What immediately stands out when running the jprobe is that the code is definitely not optimized for speed. When loading the kernel module and transferring data over the SFP+ interface, the softirq which is running the NAPI handler goes 100\% CPU utilization and the throughput drops to a bare ~8MB/s. Nonetheless, the jprobe does its job: after having transferred around 30 GB of data coming from /dev/zero, there were 69 sk_buff for which the CRC could not be validated:

[1513584.424677] Calculated CRC is 50b477c,  CRC in frame is 5ccfcebe, phys: 0000008051da2c02, 0000008051da2c02
[1513628.119962] Calculated CRC is fd4e97fc,  CRC in frame is e34ba66c, phys: 000000805e182382, 000000805e182382
[1513656.995813] Calculated CRC is 8c725bf1,  CRC in frame is 12953b1d, phys: 000000804c145682, 000000804c145682
[1513677.473247] Calculated CRC is 22665372,  CRC in frame is 12bfc315, phys: 000000804c7a7002, 000000804c7a7002
[...]
[1513685.219367] Calculated CRC is 4ad9905d,  CRC in frame is 424e3943, phys: 000000804c145f02, 000000804c145f02

Considering that the system is running with 64K pages, the following statistics can be drafted:

• 29 pages are interested, most of them in the area 0x804c14-0x805f18. This is a range of +1300 pages, ~80MiB.
• Among the 29 pages, three of them are located in a lower memory area (0xe006, 0xe808, 0xec27).

      1 00000000e006          2 00000080563c          2 000000805da1
      1 00000000e808          3 000000805655          2 000000805e09
      1 00000000ec27          3 000000805657          3 000000805e0a
      4 000000804c14          3 00000080565b          1 000000805e0d
      4 000000804c7a          1 00000080565d          7 000000805e18
      4 0000008051da          1 00000080565f          1 000000805e1b
      2 0000008051dd          3 000000805682          2 000000805e1d
      2 000000805204          4 000000805691          1 000000805e1f
      1 000000805626          2 000000805695          2 000000805f18
      2 000000805636          5 000000805887

Now, the only way to rule out any possible memory corruption issue would be an in-depth memory test pointed directly on those memory regions. memtester is actually capable of working directly on a range of physical addresses, by making use of /dev/mem, but this is really a bad idea as the underlying memory pages are very likely to be in use by the kernel.
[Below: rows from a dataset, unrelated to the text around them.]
-- ==== Sys2Proof/Machine/RegsGlobal.lean ====
section
/-! DEFINITION. The register fields of the device-global blocks DEV, FAB, SUP, IRQ, CAL, MEM, CST, MGT, from the field maps of the chapters of spec/
(the tables each comment names): word address in BAR0, lowest bit, width and reset value of each field, and the
rows by which a host access of a register word is judged.  Reserved fields are absent: they read 0 (R16). -/

namespace Sys2Proof.Machine

/-- DEV_MODE, Table 1.6 (R35, R36). -/
def DEV_MODE.CH_FENCED : Field := ⟨0x10, 20, 4, 0⟩
def DEV_MODE.CH_SERVICE : Field := ⟨0x10, 16, 4, 0⟩
def DEV_MODE.SUP_RESTART : Field := ⟨0x10, 8, 1, 0⟩
def DEV_MODE.MODE : Field := ⟨0x10, 0, 4, 1⟩
/-- DEV_RST_CMD, Table 20.10 (R462, R483 to R486). -/
def DEV_RST_CMD.GO : Field := ⟨0x40, 31, 1, 0⟩
def DEV_RST_CMD.CODE : Field := ⟨0x40, 0, 8, 0⟩
/-- DEV_RST_STAT, Table 20.10 (R462, R483 to R486). -/
def DEV_RST_STAT.CAUSE : Field := ⟨0x44, 28, 4, 0⟩
def DEV_RST_STAT.COUNT : Field := ⟨0x44, 0, 16, 0⟩
/-- DEV_BOOT_STAT, Table 20.10 (R462, R483 to R486). -/
def DEV_BOOT_STAT.STEP : Field := ⟨0x48, 28, 4, 0⟩
def DEV_BOOT_STAT.HOLD : Field := ⟨0x48, 20, 4, 0⟩
def DEV_BOOT_STAT.PLR_VALID : Field := ⟨0x48, 2, 1, 0⟩
def DEV_BOOT_STAT.CAST_STORED : Field := ⟨0x48, 1, 1, 0⟩
/-- DEV_PWR_STAT, Table 20.10 (R462, R483 to R486). -/
def DEV_PWR_STAT.RAIL_OK : Field := ⟨0x4C, 26, 6, 0⟩
def DEV_PWR_STAT.VKEEP_OK : Field := ⟨0x4C, 25, 1, 0⟩
def DEV_PWR_STAT.FAULT_SRC : Field := ⟨0x4C, 16, 4, 0⟩
def DEV_PWR_STAT.TSRC : Field := ⟨0x4C, 8, 2, 0⟩
def DEV_PWR_STAT.PLR_DONE : Field := ⟨0x4C, 3, 1, 0⟩
def DEV_PWR_STAT.WARN_ABORT : Field := ⟨0x4C, 2, 1, 0⟩
def DEV_PWR_STAT.WARN_EV : Field := ⟨0x4C, 1, 1, 0⟩
def DEV_PWR_STAT.WARN : Field := ⟨0x4C, 0, 1, 0⟩
/-- DEV_TIME_LO, Table 20.10 (R462, R483 to R486). -/
def DEV_TIME_LO.LO : Field := ⟨0x50, 0, 32, 0⟩
/-- DEV_TIME_HI, Table 20.10 (R462, R483 to R486). -/
def DEV_TIME_HI.HI : Field := ⟨0x54, 0, 32, 0⟩
/-- DEV_ID, Table 22.7 (R462, R483 to R486). -/
def DEV_ID.FAMILY : Field := ⟨0, 16, 16, 0x4A4B⟩
def DEV_ID.PART : Field := ⟨0, 0, 16, 0x3280⟩
/-- DEV_REV, Table 22.7 (R462, R483 to R486). -/
def DEV_REV.LETTER : Field := ⟨4, 4, 4, 0xB⟩
def DEV_REV.NUMBER : Field := ⟨4, 0, 4, 0⟩
/-- DEV_SERIAL_LO, Table 22.7 (R462, R483 to R486). -/
def DEV_SERIAL_LO.SN : Field := ⟨8, 0, 32, 0⟩
/-- DEV_SERIAL_HI, Table 22.7 (R462, R483 to R486). -/
def DEV_SERIAL_HI.SN : Field := ⟨0xC, 0, 32, 0⟩
/-- DEV_PARAM0, Table 22.8 (R462, R483 to R486). -/
def DEV_PARAM0.CHANNELS : Field := ⟨0x20, 24, 8, 4⟩
def DEV_PARAM0.TILES : Field := ⟨0x20, 16, 8, 0x60⟩
def DEV_PARAM0.FEC_ENG : Field := ⟨0x20, 8, 8, 0x18⟩
def DEV_PARAM0.PIPES : Field := ⟨0x20, 0, 8, 0x10⟩
/-- DEV_PARAM1, Table 22.8 (R462, R483 to R486). -/
def DEV_PARAM1.HOST_LANES : Field := ⟨0x24, 24, 8, 0x10⟩
def DEV_PARAM1.ITER_ENG : Field := ⟨0x24, 16, 8, 4⟩
def DEV_PARAM1.TENANTS : Field := ⟨0x24, 0, 16, 0x400⟩
/-- DEV_PARAM2, Table 22.8 (R462, R483 to R486). -/
def DEV_PARAM2.CW_FLIGHT : Field := ⟨0x28, 16, 16, 0x1000⟩
def DEV_PARAM2.KEY_SLOTS : Field := ⟨0x28, 0, 16, 0x2000⟩
/-- DEV_PARAM3, Table 22.8 (R462, R483 to R486). -/
def DEV_PARAM3.KEK_SLOTS : Field := ⟨0x2C, 24, 8, 0x40⟩
def DEV_PARAM3.BANKS : Field := ⟨0x2C, 16, 8, 0x40⟩
def DEV_PARAM3.BANK_SPARES : Field := ⟨0x2C, 8, 8, 4⟩
def DEV_PARAM3.PMC_GLOBAL : Field := ⟨0x2C, 0, 8, 0x40⟩
/-- DEV_PARAM4, Table 22.8 (R462, R483 to R486). -/
def DEV_PARAM4.CONV_ACTIVE : Field := ⟨0x30, 24, 8, 0x40⟩
def DEV_PARAM4.CONV_SPARES : Field := ⟨0x30, 16, 8, 4⟩
def DEV_PARAM4.MAXRS : Field := ⟨0x30, 0, 16, 0x84D0⟩
/-- DEV_PARAM5, Table 22.8 (R462, R483 to R486). -/
def DEV_PARAM5.IRQ_SOURCES : Field := ⟨0x34, 16, 16, 0x800⟩
def DEV_PARAM5.PMC_CHANNEL : Field := ⟨0x34, 0, 16, 0x180⟩
/-- DEV_GPIO, Table 22.9 (R462, R483 to R486). -/
def DEV_GPIO.LEVEL : Field := ⟨0x58, 0, 8, 0⟩
/-- DEV_PCI_ID, Table 22.9 (R462, R483 to R486). -/
def DEV_PCI_ID.DEVICE : Field := ⟨0x5C, 16, 16, 0x3280⟩
def DEV_PCI_ID.VENDOR : Field := ⟨0x5C, 0, 16, 0x1FD4⟩
/-- DEV_PCI_SUB, Table 22.9 (R462, R483 to R486). -/
def DEV_PCI_SUB.SUBSYS : Field := ⟨0x60, 16, 16, 1⟩
def DEV_PCI_SUB.SUBVEN : Field := ⟨0x60, 0, 16, 0x1FD4⟩

/-- Host-access rows of the DEV block. -/
def regsDev : List Reg := [
  ⟨0x10, [], 1, .plain, [⟨DEV_MODE.CH_FENCED, .ro, .live, 2, .any⟩,
    ⟨DEV_MODE.CH_SERVICE, .ro, .live, 2, .any⟩,
    ⟨DEV_MODE.SUP_RESTART, .ro, .live, 2, .any⟩,
    ⟨DEV_MODE.MODE, .ro, .live, 2, .any⟩]⟩,
  ⟨0x40, [], 1, .plain, [⟨DEV_RST_CMD.GO, .wo, .live, 3, .any⟩,
    ⟨DEV_RST_CMD.CODE, .wo, .live, 3, .any⟩]⟩,
  ⟨0x44, [], 1, .plain, [⟨DEV_RST_STAT.CAUSE, .ro, .live, 2, .any⟩,
    ⟨DEV_RST_STAT.COUNT, .ro, .live, 2, .any⟩]⟩,
  ⟨0x48, [], 1, .plain, [⟨DEV_BOOT_STAT.STEP, .ro, .live, 2, .any⟩,
    ⟨DEV_BOOT_STAT.HOLD, .ro, .live, 2, .any⟩,
    ⟨DEV_BOOT_STAT.PLR_VALID, .ro, .live, 2, .any⟩,
    ⟨DEV_BOOT_STAT.CAST_STORED, .ro, .live, 2, .any⟩]⟩,
  ⟨0x4C, [], 1, .plain, [⟨DEV_PWR_STAT.RAIL_OK, .ro, .live, 2, .any⟩,
    ⟨DEV_PWR_STAT.VKEEP_OK, .ro, .live, 2, .any⟩,
    ⟨DEV_PWR_STAT.FAULT_SRC, .ro, .live, 2, .any⟩,
    ⟨DEV_PWR_STAT.TSRC, .ro, .live, 2, .any⟩,
    ⟨DEV_PWR_STAT.PLR_DONE, .ro, .live, 2, .any⟩,
    ⟨DEV_PWR_STAT.WARN_ABORT, .w1c, .live, 2, .any⟩,
    ⟨DEV_PWR_STAT.WARN_EV, .w1c, .live, 2, .any⟩,
    ⟨DEV_PWR_STAT.WARN, .ro, .live, 2, .any⟩]⟩,
  ⟨0x50, [], 1, .plain, [⟨DEV_TIME_LO.LO, .ro, .live, 2, .any⟩]⟩,
  ⟨0x54, [], 1, .plain, [⟨DEV_TIME_HI.HI, .ro, .live, 2, .any⟩]⟩,
  ⟨0, [], 1, .plain, [⟨DEV_ID.FAMILY, .ro, .live, 2, .any⟩,
    ⟨DEV_ID.PART, .ro, .live, 2, .any⟩]⟩,
  ⟨4, [], 1, .plain, [⟨DEV_REV.LETTER, .ro, .live, 2, .any⟩,
    ⟨DEV_REV.NUMBER, .ro, .live, 2, .any⟩]⟩,
  ⟨8, [], 1, .plain, [⟨DEV_SERIAL_LO.SN, .ro, .live, 2, .any⟩]⟩,
  ⟨0xC, [], 1, .plain, [⟨DEV_SERIAL_HI.SN, .ro, .live, 2, .any⟩]⟩,
  ⟨0x20, [], 1, .plain, [⟨DEV_PARAM0.CHANNELS, .ro, .live, 2, .any⟩,
    ⟨DEV_PARAM0.TILES, .ro, .live, 2, .any⟩,
    ⟨DEV_PARAM0.FEC_ENG, .ro, .live, 2, .any⟩,
    ⟨DEV_PARAM0.PIPES, .ro, .live, 2, .any⟩]⟩,
  ⟨0x24, [], 1, .plain, [⟨DEV_PARAM1.HOST_LANES, .ro, .live, 2, .any⟩,
    ⟨DEV_PARAM1.ITER_ENG, .ro, .live, 2, .any⟩,
    ⟨DEV_PARAM1.TENANTS, .ro, .live, 2, .any⟩]⟩,
  ⟨0x28, [], 1, .plain, [⟨DEV_PARAM2.CW_FLIGHT, .ro, .live, 2, .any⟩,
    ⟨DEV_PARAM2.KEY_SLOTS, .ro, .live, 2, .any⟩]⟩,
  ⟨0x2C, [], 1, .plain, [⟨DEV_PARAM3.KEK_SLOTS, .ro, .live, 2, .any⟩,
    ⟨DEV_PARAM3.BANKS, .ro, .live, 2, .any⟩,
    ⟨DEV_PARAM3.BANK_SPARES, .ro, .live, 2, .any⟩,
    ⟨DEV_PARAM3.PMC_GLOBAL, .ro, .live, 2, .any⟩]⟩,
  ⟨0x30, [], 1, .plain, [⟨DEV_PARAM4.CONV_ACTIVE, .ro, .live, 2, .any⟩,
    ⟨DEV_PARAM4.CONV_SPARES, .ro, .live, 2, .any⟩,
    ⟨DEV_PARAM4.MAXRS, .ro, .live, 2, .any⟩]⟩,
  ⟨0x34, [], 1, .plain, [⟨DEV_PARAM5.IRQ_SOURCES, .ro, .live, 2, .any⟩,
    ⟨DEV_PARAM5.PMC_CHANNEL, .ro, .live, 2, .any⟩]⟩,
  ⟨0x58, [], 1, .plain, [⟨DEV_GPIO.LEVEL, .ro, .live, 2, .any⟩]⟩,
  ⟨0x5C, [], 1, .plain, [⟨DEV_PCI_ID.DEVICE, .ro, .live, 2, .any⟩,
    ⟨DEV_PCI_ID.VENDOR, .ro, .live, 2, .any⟩]⟩,
  ⟨0x60, [], 1, .plain, [⟨DEV_PCI_SUB.SUBSYS, .ro, .live, 2, .any⟩,
    ⟨DEV_PCI_SUB.SUBVEN, .ro, .live, 2, .any⟩]⟩]

/-- FAB_GOV_CTRL, Table 2.9 (R65). -/
def FAB_GOV_CTRL.PREBOOST : Field := ⟨0x10000, 16, 8, 0x32⟩
def FAB_GOV_CTRL.BUS : Field := ⟨0x10000, 2, 2, 0⟩
def FAB_GOV_CTRL.MODE : Field := ⟨0x10000, 0, 2, 0⟩
/-- FAB_VCORE_LIM, Table 2.10 (R65). -/
def FAB_VCORE_LIM.VMAX : Field := ⟨0x10008, 20, 10, 0x352⟩
def FAB_VCORE_LIM.VMIN : Field := ⟨0x10008, 10, 10, 0x226⟩
def FAB_VCORE_LIM.IDLE : Field := ⟨0x10008, 0, 10, 0x258⟩
/-- FAB_VCORE_FIX, Table 2.11 (R65). -/
def FAB_VCORE_FIX.FIXED : Field := ⟨0x1000C, 0, 10, 0x2D0⟩
/-- FAB_GOV_STAT, Table 2.12 (R65). -/
def FAB_GOV_STAT.VREQ : Field := ⟨0x10010, 20, 10, 0⟩
def FAB_GOV_STAT.LIMITING : Field := ⟨0x10010, 16, 4, 0⟩
def FAB_GOV_STAT.AT_VMAX : Field := ⟨0x10010, 8, 1, 0⟩
def FAB_GOV_STAT.FLOOR : Field := ⟨0x10010, 7, 1, 0⟩
def FAB_GOV_STAT.EMERG : Field := ⟨0x10010, 6, 1, 0⟩
def FAB_GOV_STAT.AVS_ERR : Field := ⟨0x10010, 5, 1, 0⟩
def FAB_GOV_STAT.MODE_ACT : Field := ⟨0x10010, 0, 2, 0⟩
/-- FAB_SLACK_Cn, Table 2.13 (R65). -/
def FAB_SLACK_C.MIN (c : Nat) : Field := ⟨0x10020 + 4 * c, 16, 16, 0xFFFF⟩
def FAB_SLACK_C.NOW (c : Nat) : Field := ⟨0x10020 + 4 * c, 0, 16, 0xFFFF⟩
/-- FAB_SNAP_REQ, Table 2.14 (R65). -/
def FAB_SNAP_REQ.CH : Field := ⟨0x10040, 0, 4, 0⟩
/-- FAB_SNAP_STAT, Table 2.15 (R65). -/
def FAB_SNAP_STAT.TIMEOUT : Field := ⟨0x10044, 24, 4, 0⟩
def FAB_SNAP_STAT.COLLIDE : Field := ⟨0x10044, 20, 4, 0⟩
def FAB_SNAP_STAT.DONE : Field := ⟨0x10044, 12, 4, 0⟩
def FAB_SNAP_STAT.BUSY : Field := ⟨0x10044, 0, 4, 0⟩
/-- FAB_COND, Table 2.16 (R65). -/
def FAB_COND.CH3 : Field := ⟨0x1004C, 24, 8, 0⟩
def FAB_COND.CH2 : Field := ⟨0x1004C, 16, 8, 0⟩
def FAB_COND.CH1 : Field := ⟨0x1004C, 8, 8, 0⟩
def FAB_COND.CH0 : Field := ⟨0x1004C, 0, 8, 0⟩
/-- FAB_PERT_CTRL, Table 2.17 (R65). -/
def FAB_PERT_CTRL.LINK : Field := ⟨0x10080, 16, 8, 0⟩
def FAB_PERT_CTRL.TYPE : Field := ⟨0x10080, 8, 4, 0⟩
def FAB_PERT_CTRL.CH : Field := ⟨0x10080, 4, 2, 0⟩
def FAB_PERT_CTRL.EN : Field := ⟨0x10080, 0, 1, 0⟩
/-- FAB_PERT_TIMING, Table 2.18 (R65). -/
def FAB_PERT_TIMING.EXTRA : Field := ⟨0x10084, 0, 8, 0⟩
/-- FAB_PERT_BP, Table 2.18 (R65). -/
def FAB_PERT_BP.PERIOD : Field := ⟨0x10088, 16, 16, 0⟩
def FAB_PERT_BP.HOLD : Field := ⟨0x10088, 0, 16, 0⟩
/-- FAB_PERT_DELAY, Table 2.19 (R65). -/
def FAB_PERT_DELAY.DELAY : Field := ⟨0x1008C, 0, 14, 0⟩
/-- FAB_PERT_LLR, Table 2.19 (R65). -/
def FAB_PERT_LLR.ESN0 : Field := ⟨0x10090, 0, 16, 0⟩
In the best case, the tool would mistakenly report data corruption due to the concurrent activity of other threads, in the worst case, the system would completely freeze. The proper course of action would be to use bare-metal memory testing utilities like uboot mtest. At this point however, I decided to halt all the debugging activities as the memory corruption hypothesis seemed rather weak to me and the deadline I had set for coming up with a solution had been reached. Time came to ask for support to the system integrator that supplied the systems

Conclusions

After lengthy discussions with the system integrator, we were advised to try using optical transceivers (GBIC) for fiber cables rather than passive Direct Attached Copper. With some initial disappointment, this approach worked. The system was running fine at 10 Gbit/s with no data corruption whatsoever. Being used to passive copper, this idea unfortunately did not cross my mind. The optical transceiver basically handles the generation of light signals over the fiber: for some reason, the PHY embedded on the Gigabyte board does not cope well with copper, and by shifting the signal handling responsibilities to an external module, the problem seems to be “patched”. However, all the issues related to TCP checksum and Ethernet FCS are still relevant and for these to date unfortunately I don’t have an explanation . The optical transceiver does not add any layer with additional checksumming, therefore data corruption on the wire would still pose a serious problem.